When I did this, my daughter's eyes got bigger and bigger as the bottle got smaller and smaller. As a homeschool Dad, it's those "light-bulb" moments that just make my day. Well, today, we're going to go a step further. At a local grocery store, they hand out helium balloons to every kid that walks (or rides a stroller or cart) in. I got a couple of un-inflated balloons. Here's the procedure:
  1. Prepare the water as illustrated above.
  2. While the bottle is at room temperature, stretch a balloon over the top of the bottle.
  3. Put the bottle in the hot water. What happens to the balloon?
  4. Now put the bottle in cold water. What happens to the balloon?

  5. This will also be part of her writing assignment: What happened to the balloon on the soda bottle in hot water? What happened to it in cold water? Why? I'm learning how to take one lesson and make it many. :) I think that's what a good homeschooler should be doing.

    Remember: Train a child in the way he should go, and when he is old he will not turn from it. Proverbs 22:6, NIV

Wednesday, May 17, 2006

Music Lesson

Today, we're going to study music with Sergei Prokofiev. Well, he's not really here, but his music is. Peter and the Wolf is a musical story he wrote to introduce children to the instruments. Each instrument represents a character in the story. Musically, the instruments work together (with a narrator) to tell the story. I listened to the record quite often as a child, and loved it. Now I have it on CD.
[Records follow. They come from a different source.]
/-- REMAP (R118, R440). The cell stores of both positions are undefined after it: those of the logical block that moves hold
free bytes. -/
def execRemap (e : Envelope) (region block direction : Byte) (nvm : Bool) (s : State) : Host.Outcome State Fault Refusal :=
  .next (runCmd s e ⟨0x0204, 8, ownerOnly, .none_, .plain, false, false⟩ fun s _ =>
    let r := region.toNat
    let b := block.toNat
    if 95 < r ∨ 5 < b ∨ 1 < direction.toNat then reply s stBadArg
    else if s.remapBlocked r then reply s stWrongState
    else
      let carried := fmGet s.nvm.remap r
      if direction = 0 then
        if carried.isSome ∨ s.boot.failing.contains (r, 6) = true then reply s stNoResource
        else
          let x := s.commitNvm nvm fun n => { n with remap := fmSet n.remap r b }
          if x.2 then reply (x.1.freeRange (cellBase (4 * (6 * r + b))) 0x400000) stOk [6, 0, 0, 0] else reply x.1 stIntegrity
      else if carried = some b then
        let x := s.commitNvm nvm fun n => { n with remap := fmErase n.remap r }
        if x.2 then reply (x.1.freeRange (cellBase (4 * (6 * r + b))) 0x400000) stOk [block, 0, 0, 0] else reply x.1 stIntegrity
      else reply s stOk [block, 0, 0, 0])

/-! ### The compute reset (18 R484) -/

/-- Registers of a block after a compute reset: undefined; its bundle memory is rewritten. -/
def scrambleBlock (free base : Nat) (bundles : List (BitVec 256)) (b : Block) : Block :=
  { b with
    bundles := bundles
    vregs := (List.range 64).map fun k => (k, BitVec.ofNat 8192 (Config.freeBits free (base + k)))
    masks := (List.range 7).map fun k => (k + 1, BitVec.ofNat 512 (Config.freeBits free (base + 64 + k)))
    arBase := (List.range 16).map fun k => (k, BitVec.ofNat 32 (Config.freeBits free (base + 80 + k)))
    arLog := [] }

/-- Tanks of a cell after a compute reset: undefined. -/
def scrambleCell (free base : Nat) (c : Cell) : Cell :=
  { c with
    tanks := (List.range 16384).map fun k => (k, BitVec.ofNat 96 (Config.freeBits free (base + k)))
    poison := BitVec.ofNat 16384 (Config.freeBits free (base + 16384)), mops := [], t2 := none, wb := [] }

/-- COMPUTE_RESET (R484, R493): sequencers of a partition did not stop after an Exposure-fatal fault. -/
def execComputeReset (part block : Nat) (s : State) : Host.Outcome State Fault Refusal :=
  .next (match s.part part with
    | none => s
    | some p =>
      if p.state ≠ .running ∨ p.frame.fatal = none ∨ 36 * p.tiles.length ≤ block then s
      else
        let bix := p.blockIx block
        let s := s.raiseFatal part 0x1443 (s.blockUnit bix block) 0 (s.presentCycle part)
        let s := (s.logEv 0x000C part noUnit 4).stopUnits part
        let mine := p.blockList
        let free := s.free
        let n := p.negative
        let s := { s with free := free + 1 }
        let s := mine.zipIdx.foldl (fun (s : State) b =>
          s.updBlock b.1 (scrambleBlock free (1000 * b.1) (fmGetD n.bundles b.2 []))) s
        (mine.flatMap fun b => (List.range 4).map (4 * b + ·)).foldl (fun (s : State) c =>
          s.updCell c (scrambleCell free (10000000 + 20000 * c))) s)

end Sys2Proof.Machine
end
You can probably get it from your local library. Check it out! Most of the recordings have narration. If it doesn't, you can find the narration online at sites like this one. Check it out.

Today, we've got a diorama with movable pieces courtesy of Brighter Vision. The pieces have the character on one side, and the instruments on the other. I also found a very entertaining version of the story by Weird Al Yankovic. It's very close to the real thing, but filled with hilarious narration.

Well, on with the lessons! Enjoy your homeschooling adventure. It's the best time you'll EVER spend with your kids! I promise!

Monday, May 15, 2006

I Brought a Bough Through the Rough weather

I'm homeschooling and I'm faced with a dilemma. First a little pat on my own back: I was the number 8 speller in the entire State of Texas in 1981, when a sophomore. So, I'm gifted with spelling. I rarely have to look up words. Now that I'm teaching, I need to teach my daughter how to do that.

How, then, does one who never had to do something, teach it? I say, "Sound it out," and she does. And she comes up with something that is completely wrong.

Not a problem! Let's look it up in the dictionary, and let's use the title sentence as an example. You'll notice first that the English language - for lack of a better term - stinks. Yeah, everyone in the world speaks it, but few know the intricacies of the language. How many people know that some group - somewhere - keeps changing the rules for writing! I'm convinced that the only reason for the changes is so they can sell more books. Ya know, nobody will buy a 'revised edition' if nothing's been revised. So all these old farts sit around saying, "We'll make it 'normal' for a list of words to have a comma after every entry, except before the word 'and'." A few years later, they need to buy a new Lexus, so they put out a new book. "Let's make it 'normal' to put the comma before the 'and' in a list." And they publish a new book.

So, anyway - you have this series of letters: o-u-g-h. In any other language (Spanish, French, German, etc.) that series of letters would have a standard sound. Well, in English, they don't. It all depends on which word those letters are used.
  • Brought - brot
  • Bough - bow
  • Through - threw
  • Rough - ruff


Why would anyone accept these spellings for these various sounds? Notice that only the word Rough has the 'f' sound at the end, like laugh. You can't assign a rule for that, because - with the exception of the 'th' at the beginning - Through is spelled exactly like Rough. It's also identical to the middle of Brought. How can one teach this? Identical spelling, different sounds.

Read and Read is a worse example. The words are identically spelled. But if it's present-tense (I'm reading a book), then it's pronounced reed. If, on the other hand, it's past-tense (I read the book), then it's pronounced red.

Homeschooling is an adventure. Explaining why we have silly language rules like this makes it even more so.